» BRIEF
Every line in the entries where "sound" is found should be copied.

» MATERIAL SUPPLIED
-- ==== Sys2Proof/Certificates/Slice0/Obligations.lean ====
section
/-! DEFINITION. The statements for the provers, by chapter. -/

open Sys2Proof Sys2Proof.Machine

/-- The command at the front of the queue is taken, and runs with the queue's rest; on an empty queue the block idles, which is the
model's choice (log entry 24). -/
def Obligations.StepRunsFrontCommand : Prop :=
  (∀ (c : Instr) (rest : List Instr) (s : State), s.pending = c :: rest → step s = exec c { s with pending := rest }) ∧
  ∀ s : State, s.pending = [] → step s = .next s

/-- Right after reset: every register reads the Reset column of 17 (a few of them written out), every count is 0, nothing waits, the
cache and the engine are not enabled, the tags are undefined, HEARTBEAT is low. -/
def Obligations.ResetValues : Prop :=
  State.reset.sound ∧ (∀ off, reg State.reset off = resetVal off) ∧ (∀ c, live State.reset c = 0) ∧
  reg State.reset 0x0000 = 0x00002000 ∧ reg State.reset 0x1000 = 0x00000004 ∧ reg State.reset 0x2100 = 0x00000033 ∧
  reg State.reset 0x4000 = 0x0000000A ∧ reg State.reset 0x5104 = 0x00400800 ∧ reg State.reset 0x7060 = 0x00030400 ∧
  reg State.reset 0x8024 = 0x0000000F ∧ reg State.reset 0x9004 = 0x038C596B ∧ reg State.reset 0xA010 = 0x13E800FA ∧
  reg State.reset 0xB008 = 0x8C080007 ∧
  State.reset.pending = [] ∧ State.reset.undef = none ∧ State.reset.pwr.phase = .reset ∧ State.reset.pwr.hb = false ∧
  State.reset.cch.enabled = false ∧ State.reset.cch.known = 0 ∧ State.reset.eng.en = false ∧ State.reset.cfg.unlocked = none

/-- A sound state stays sound: canonical maps, reserved bits that store 0, arrays of the spec's sizes. -/
def Obligations.StepKeepsSound : Prop := ∀ s t : State, s.sound → step s = .next t → t.sound

/-- The part moves between Run, Sleep, Off and the steps of the cold reset only by the events the spec names, and only that way. -/
def Obligations.OnlyNamedEventsMoveThePart : Prop :=
  ∀ (c : Instr) (s t : State), exec c s = .next t → t.pwr.phase ≠ s.pwr.phase → phaseMove c s.pwr.phase t.pwr.phase

/-- No command touches the queue, and what was driven stays driven: the trace only grows. The Vault is written only by VAULT_SAVE and by
the automatic save of Off preparation. What the TAP holds changes only by the TAP's own commands, by a wake, and when power goes;
PORST_N resets it only when it ends Sleep. A stored register changes only by a register write (of a row of its own, or retired from a
store queue), by the boot enable, by the read data of a configuration request, by SEEN at the end of WAKE_EPOCH, and when every register
takes its reset value. -/
def Obligations.OnlyNamedCommandsWriteLastingState : Prop :=
  (∀ (c : Instr) (s t : State), exec c s = .next t → t.pending = s.pending ∧ s.out <:+ t.out) ∧
  (∀ (c : Instr) (s t : State), exec c s = .next t → t.vlt.slots ≠ s.vlt.slots →
      (∃ n, c = .vaultSave n) ∨ (c = .sleepEntry ∧ ∃ e, s.pwr.entry = some e ∧ e.off = true)) ∧
  (∀ (c : Instr) (s t : State), exec c s = .next t → t.tst.tap ≠ s.tst.tap →
      tapCommand c = true ∨ (c = .porstNAssert ∧ s.pwr.phase = .sleep) ∨ c = .wakeReq ∨ c = .linkL12Reached ∨ c = .bedrockSupplyLoss ∨ c = .suppliesRemoved) ∧
  (∀ (c : Instr) (s t : State), exec c s = .next t → (∃ off, reg t off ≠ reg s off) →
      writesRegister c = true ∨ (∃ r p, c = .storeRetirement r p) ∨ c = .relockComplete ∨ (∃ r, c = .configCompletion r) ∨
      (∃ r n, c = .wakeEpoch r n) ∨ (∃ u, c = .fullReady u) ∨ c = .porstNAssert ∨ c = .bedrockSupplyLoss ∨ c = .suppliesRemoved)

» ANSWER FOR THIS EXERCISE
  State.reset.sound ∧ (∀ off, reg State.reset off = resetVal off) ∧ (∀ c, live State.reset c = 0) ∧
/-- A sound state stays sound: canonical maps, reserved bits that store 0, arrays of the spec's sizes. -/
def Obligations.StepKeepsSound : Prop := ∀ s t : State, s.sound → step s = .next t → t.sound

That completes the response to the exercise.